By participating in these online sessions, your employees can redefine their own sense of place in the business, which has been disrupted by COVID-19. They can describe how the crisis change their perspectives, and use of space and technology. It also allows them to redefine their sense of place by considering the future with full acknowledgement of the past.

And I think what's really critical is that we look at what happened in the past. We learn from it. The past doesn’t have to be 10 years ago. It can be two months ago, three months ago, given the changes that have happened.

The road ahead

And the last piece we'll talk about is the road ahead.

The transformative impacts of this pandemic prompt fundamental questions. Do people have the same enthusiasm for working in your workplace?

Given they've had some time to think because perhaps they haven't been traveling in the car for an hour or two to get to work. And then instead of that, they've taken that time to be with their families or doing something else that was interesting to them.

So they may not have the same enthusiasm. So how do you then reconnect them? Re-engage them? Redefine their role within your workplace?

Is it time for new realities and what would those new realities look like? How would they be achieved? So if the new reality is that you've got a workforce that has been working remotely and no longer wants to work in the office, or they've been stood down and not working at all. And now they're not sure how they want to come back to work.

These are extraordinary times that call for extraordinary responses. It's not a time for you to plan for your workplace. It's a time for you to plan WITH your workforce.

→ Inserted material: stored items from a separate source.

/-- The counter of a bank (05 R193). -/
def bankCount (b : BankId) : Reg :=
  match b with
  | .core c b => ⟨.ROW_ECC_CNT, selCd c.die.val, c.core.val, b.val⟩
  | .shared d b => ⟨.SDM_ECC_CNT, selCd d.val, b.val, 0⟩

/-- Words counted for a bank (05 R194). -/
def State.countBank (s : State) (b : BankId) (row corr unc : Nat) : State :=
  match b with
  | .core c i =>
    let n := if i.val < 16 then 2 else if i.val < 20 then i.val - 13 else if i.val == 20 then 0 else 1
    s.countCoreEcc (ckey c) n (if i.val < 16 then 512 * i.val + row else row) corr unc
  | .shared d i => s.countSdmEcc d.val (8192 * i.val + row) corr unc

/-- Whether the accumulator of a core is in use beside what the scoreboard holds (05 R196): by a pass that has sums to add, or by the O slots of a soft-maximum operation (10 R395). -/
def State.slotsBusy (s : State) (k : Nat) : Bool :=
  let c := s.core k
  let t := s.ctime k
  c.arrays.any (fun a => a.2.passes.any (fun p => p.added < p.count)) || (c.vec0 ++ c.vec1).any (fun v => !(v.slots t).isEmpty) || c.sbTail.any (fun e => t < e.2 && e.1.cls == 4)

/-- Whether no other access uses a bank now (05 R196): no operation of its core holds an entry in it or uses its slots, and it has made no grant in this cycle. -/
def State.bankIdle (s : State) (b : BankId) : Bool :=
  match b with
  | .core c i =>
    let k := ckey c
    let bank := fun (e : SbEntry) (r : Nat) => (bankOf e.mem r).1 == i.val
    ((s.core k).entries (s.ctime k)).all (fun e => e.count == 0 || 7 ≤ e.mem || !(List.range e.count).any (fun j => bank e (e.row + j))) &&
      (i.val != 21 || !s.slotsBusy k) && (15 < i.val || !s.justGranted (.core c))
  | .shared d i => !s.justGranted (.shared d i)

/-- PATROL_READ (05 R196): a row read in a cycle in which its bank is idle: words counted, and a corrected row waits for its write-back; no freeze, no event. -/
def execPatrolRead (b : BankId) (row : Nat) (s : State) : Host.Outcome State Fault Refusal := s.live fun s =>
  match s.bankRow b row with
  | none => .next s
  | some r =>
    if !s.bankIdle b then .next s
    else
    let rd := s.mem.readRow r s.fresh
    let s := if rd.unc == 0 then s else { s with fresh := s.fresh + 1 }
    let s := s.countBank b row rd.corr rd.unc
    let ones := (s.mem.damageOf r).filter (fun d => d.syms.length == 1)
    if ones.isEmpty then .next s else .next { s with patrol := s.patrol ++ [⟨s.bankId b, ones⟩] }

/-- PATROL_WRITEBACK (05 R196): the oldest corrected row of a bank is written back in an idle cycle of the bank; where a row has been written meanwhile there is nothing left to repair. -/
def execPatrolWriteback (b : BankId) (s : State) : Host.Outcome State Fault Refusal := s.live fun s =>
  match s.patrol.find? (fun p => p.bank == s.bankId b) with
  | none => .next s
  | some p =>
    if !s.bankIdle b then .next s
    else .next { s with
      patrol := s.patrol.erase p
      mem := { s.mem with damage := s.mem.damage.filter (fun d => !p.fixes.contains d) } }

/-- ROW_ECC_CLR of a core or of the shared banks (05 R195). -/
def State.rowEccClr (s : State) (d : Nat) (core : Option Nat) (v : Nat) : State × Status :=
  if !bitAt v 0 then (s, .ok)
  else match core with
    | some c => ((List.range 22).foldl (fun s b => s.clearReg ⟨.ROW_ECC_CNT, selCd d, c, b⟩) s, .ok)
    | none => ((List.range 96).foldl (fun s b => s.clearReg ⟨.SDM_ECC_CNT, selCd d, b, 0⟩) s, .ok)

/-! Partitions and the weight-cache carve-out. -/

/-- SDM_WCACHE_CFG of a die (05 R211). -/
def wcacheCfg (d : Nat) : Reg := ⟨.SDM_WCACHE_CFG, selCd d, 0, 0⟩

/-- SDM_WCACHE_STAT of a die (05 R217). -/
def wcacheStat (d : Nat) : Reg := ⟨.SDM_WCACHE_STAT, selCd d, 0, 0⟩

/-- BANKS of the carve-out (05 R211). -/
def State.carve (s : State) (d : Nat) : Nat := s.fld (wcacheCfg d) SDM_WCACHE_CFG.BANKS

/-- Whether a valid partition other than entry `p` holds a bank of a range (05 R205). -/
def State.partsMeet (s : State) (d p first n : Nat) : Bool :=
  (List.range 32).any (fun i =>
    let r := sdmPart d i
    let f := s.fld r SDM_PART.FIRST_BANK
    i != p && s.fld r SDM_PART.VALID == 1 && f < first + n && first < f + s.fld r SDM_PART.BANKS)

/-- Whether a range of banks takes in a retired bank of the die (18 R617). -/
def State.hasRetired (s : State) (d first n : Nat) : Bool := s.retired.any (fun b => b.1 == d && first ≤ b.2 && b.2 < first + n)

/-- The status a range of banks is refused with as a valid partition in entry `p` (05 R205, 18 R617). -/
def State.partCheck (s : State) (d p first n : Nat) : Option Status :=
  firstFail [need (first + n ≤ 96 && !s.partsMeet d p first n && first + n ≤ 96 - s.carve d) .range, need (!s.hasRetired d first n) .noResource]

/-- The fields of a register that record which lease owns a resource, beside those that the register's own write rule keeps: they change only through the lease opcodes (14 R524). -/
def RegName.ownerFlds : RegName → List Fld
  | .CTX_TABLE => [CTX_TABLE.LEASE, CTX_TABLE.VALID]
  | .SDM_PART => [SDM_PART.LEASE, SDM_PART.VALID]
  | _ => []

/-- Whether a write changes an owner field of a register. -/
def State.changesOwner (s : State) (r : Reg) (v : Nat) : Bool := r.name.ownerFlds.any (fun f => bits v f.hi f.lo != s.fld r f)

/-- The lines of rows that `p` selects, in a core's own caches, discarded (12 R458). -/
def HcCaches.drop (c : HcCaches) (p : Nat → Bool) : HcCaches :=
  let keep := fun (l : List Nat) => l.filter (fun x => !p (x / 8))
  ⟨keep c.l1i, keep c.l1d, keep c.l2⟩

/-- Every cached copy of the rows that `p` selects discarded, dirty or not, at every level of the caches, and errors in the copies with them (12 R463). -/
def State.dropCopies (s : State) (p : Nat → Bool) : State :=
  { s with cached := s.cached.filter (fun c => !p c.1), hcCaches := s.hcCaches.map (fun c => (c.1, c.2.drop p)), cacheUpsets := s.cacheUpsets.filter (fun u => !p u.row) }

/-- Cached copies of rows of memory that changes its lease discarded without write-back (12 R468). -/
def State.dropRows (s : State) (p : Nat → Bool) : State :=
  { s.dropCopies p with writeBacks := s.writeBacks.filter (fun w => !p w.row) }

/-- A partition about to leave its lease: cached copies of its rows are discarded, and its scrub begins (05 R208, 12 R468). -/
def State.scrubPart (s : State) (d p : Nat) : State :=
  let first := s.fld (sdmPart d p) SDM_PART.FIRST_BANK
  let n := s.fld (sdmPart d p) SDM_PART.BANKS
  let s := s.dropRows (fun row => sdmRow d + 8192 * first ≤ row && row < sdmRow d + 8192 * (first + n))
  { s with scrubs := s.scrubs ++ [⟨d, p, first, n⟩] }

/-- A write to a partition entry (05 R204, R205, 18 R617). DESIGN CHOICE (log 46): a write that takes a valid entry from its lease acts on the rows as a binding command's release does. -/
def State.sdmPartWrite (s : State) (a : Actor) (d p v : Nat) : State × Status :=
  let r := sdmPart d p
  let w := RegName.written .SDM_PART (s.reg r).toNat v
  let f := fun (x : Fld) => bits w x.hi x.lo
  let leaves := s.fld r SDM_PART.VALID == 1 && (f SDM_PART.VALID == 0 || f SDM_PART.LEASE != s.fld r SDM_PART.LEASE)
  if isDcp a && (!RegName.inRange .SDM_PART v || s.changesOwner r v) then (s, .range)
  else match (if bits v SDM_PART.VALID.hi SDM_PART.VALID.lo == 1 then s.partCheck d p (f SDM_PART.FIRST_BANK) (f SDM_PART.BANKS) else none) with
    | some st => (s, st)
    | none => ((if leaves then s.scrubPart d p else s).setReg r (BitVec.ofNat 64 w), .ok)

/-- A scrub completed (05 R208-R210): the rows are zero with their poison bits clear, and the resource counts as bound from now on; after a change of holder the chosen lease is holder (15 R555). -/
def State.scrubDone (s : State) (t : ScrubTarget) : State :=
  match t with
  | .core c =>
    let k := ckey c
    if (s.core k).scrubDue.isNone then s
    else
      let s := match (s.core k).switchAt, (s.core k).scrubDue with
        | some _, some n => s.setFld (tcBind k) TC_BIND.HOLDER n
        | _, _ => s
      (s.scrubCore k).onCore k (fun x => { x with scrubDue := none })
  | .part d p =>
    match s.scrubs.find? (fun x => x.die == d.val && x.part == p.val) with
    | none => s
    | some x => { s with scrubs := s.scrubs.erase x, mem := s.mem.zeroRows (sdmRow d.val + 8192 * x.first) (8192 * x.banks) }

/-- A write to SDM_WCACHE_CFG (05 R212): an accepted one invalidates every line and clears the statistics. -/
def State.wcacheCfgWrite (s : State) (d v : Nat) : State × Status :=
  let n := bits v SDM_WCACHE_CFG.BANKS.hi SDM_WCACHE_CFG.BANKS.lo
  if 32 < n then (s, .range)
  else if s.partsMeet d 32 (96 - n) n then (s, .state)
  else
    let s := { s with wcache := tset s.wcache d [], reqs := s.reqs.map (fun (r : MemReq) => if dieOfRow r.row == d then { r with install := false } else r) }
    ((s.setFld (wcacheCfg d) SDM_WCACHE_CFG.BANKS n).resetReg (wcacheStat d), .ok)

/-! The weight cache (05 R213, R214, R217). -/

/-- The set of a line address (05 R213). -/
def State.lineSet (s : State) (d a : Nat) : Nat := a / 4096 % (64 * s.carve d)

/-- Whether the cache of a die holds a row of a lease valid. -/
def State.cacheHit (s : State) (d addr lease : Nat) : Bool :=
  (tget [] s.wcache d).any (fun l => l.addr == addr / 4096 * 4096 && l.lease == lease && bitAt l.rows (addr / 512 % 8))

/-- A line used: it becomes the most recent of its die's list. -/
def State.cacheTouch (s : State) (d addr lease : Nat) : State :=
  let ls := tget [] s.wcache d
  match ls.find? (fun l => l.addr == addr / 4096 * 4096 && l.lease == lease) with
  | none => s
  | some l => { s with wcache := tset s.wcache d (l :: ls.filter (fun x => x != l)) }

/-- The shared bank that holds a line's set: the carve-out is the top BANKS banks, 64 sets in each (05 R211, R213). -/
def State.lineBank (s : State) (d addr : Nat) : Nat := 96 - s.carve d + s.lineSet d addr / 64

/-- The row of shared die memory in which a line keeps its row j. DESIGN CHOICE (log 45): within its bank, set after set, way after way, row after row; the manual names the bank alone (05 R211, R213). -/
def State.lineRow (s : State) (d : Nat) (l : CacheLine) (j : Nat) : Nat := 8192 * s.lineBank d l.addr + s.lineSet d l.addr % 64 * 128 + l.way * 8 + j

/-- The line that holds an address for a lease. -/
def State.lineOf (s : State) (d addr lease : Nat) : Option CacheLine :=
  (tget [] s.wcache d).find? (fun l => l.addr == addr / 4096 * 4096 && l.lease == lease)

/-- Where a row goes in the cache: its line, which takes a free way of its set or that of the set's least recent line, and the other lines that stay (05 R213). -/
def State.linePlace (s : State) (d addr lease : Nat) : CacheLine × List CacheLine :=
  let ls := tget [] s.wcache d
  match s.lineOf d addr lease with
  | some l => (l, ls.filter (fun x => x != l))
  | none =>
    let a := addr / 4096 * 4096
    let mates := ls.filter (fun l => s.lineSet d l.addr == s.lineSet d a)
    match (List.range 16).find? (fun w => mates.all (fun l => l.way != w)), mates.getLast? with
    | some w, _ => (⟨a, lease, 0, w⟩, ls)
    | none, some old => (⟨a, lease, 0, old.way⟩, ls.filter (fun x => x != old))
    | none, none => (⟨a, lease, 0, 0⟩, ls)

/-- A row installed in the cache, but in a retired bank (18 R617): it is written to its place in the carve-out, its line's valid bit is set, and the line becomes the most recent (05 R197, R213, R214). -/
def State.cacheInstall (s : State) (d addr lease : Nat) (img : RowImg) : State :=
  if s.carve d == 0 || s.retired.contains (d, s.lineBank d addr) then s
  else
    let j := addr / 512 % 8
    let p := s.linePlace d addr lease
    let row := s.lineRow d p.1 j
    let s := { s with wcache := tset s.wcache d ({ p.1 with rows := setBit p.1.rows j true } :: p.2) }
    (s.writeSdm d row img).bookWrite ⟨.cache, d, 0, some lease, none, false⟩ (sdmRow d + row) 0 img

/-! Activation stacks (05 R218-R226): their registers, and when a row of a push or pop may move. -/

/-- A register of stack g of CDd (05 R218). -/
def astk (n : RegName) (d g : Nat) : Reg := ⟨n, selCd d, g, 0⟩
/-- ASTK_FSTAT of a stack (08 R319). -/
def fstat (d g : Nat) : Reg := ⟨.ASTK_FSTAT, selCd d, g, 0⟩
/-- A register of frame f of a stack (08 R319). -/
def frameReg (n : RegName) (d g f : Nat) : Reg := ⟨n, selCd d, g, f⟩

/-- TOP of a stack. -/
def State.stackTop (s : State) (d g : Nat) : Nat := s.fld (astk .ASTK_TOP d g) ASTK_TOP.TOP
/-- FLOOR of a stack. -/
def State.stackFloor (s : State) (d g : Nat) : Nat := s.fld (astk .ASTK_FLOOR d g) ASTK_FLOOR.FLOOR
/-- LIMIT of a stack. -/
def State.stackLimit (s : State) (d g : Nat) : Nat := s.fld (astkCfg d g) ASTK_CFG.LIMIT
/-- The lease that owns a stack. -/
def State.stackLease (s : State) (d g : Nat) : Nat := s.fld (astkCfg d g) ASTK_CFG.LEASE

/-- The shared-die-memory row of logical row x (05 R221). -/
def State.stackRow (s : State) (d g x : Nat) : Nat := s.fld (astkCfg d g) ASTK_CFG.BASE_ROW + x % max 1 (s.stackLimit d g)

/-- The device address of logical row x in the spill extent (05 R221). -/
def State.spillAddr (s : State) (d g x : Nat) : Nat := s.fld (astk .ASTK_SPILL d g) ASTK_SPILL.SPILL_BASE + 512 * x

/-- A stack's moves in progress. -/
def State.stackRun (s : State) (d g : Nat) : StackRun := tget StackRun.idle s.stackRuns (d * 64 + g)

And what's really critical. I'll say that again. It's not a time for you to plan for your work force. It's a time for you to plan WITH them.

COVID-19 will undoubtedly prompt a new round of thinking about how workpalces can be reimagined for all sorts of reasons. People's perceptions and attachments to places is changing perhaps forever. Decisions on where to go from here will be better made if you, as the business owner, understand how your employees are redefining their sense of place in this time of profound upheaval.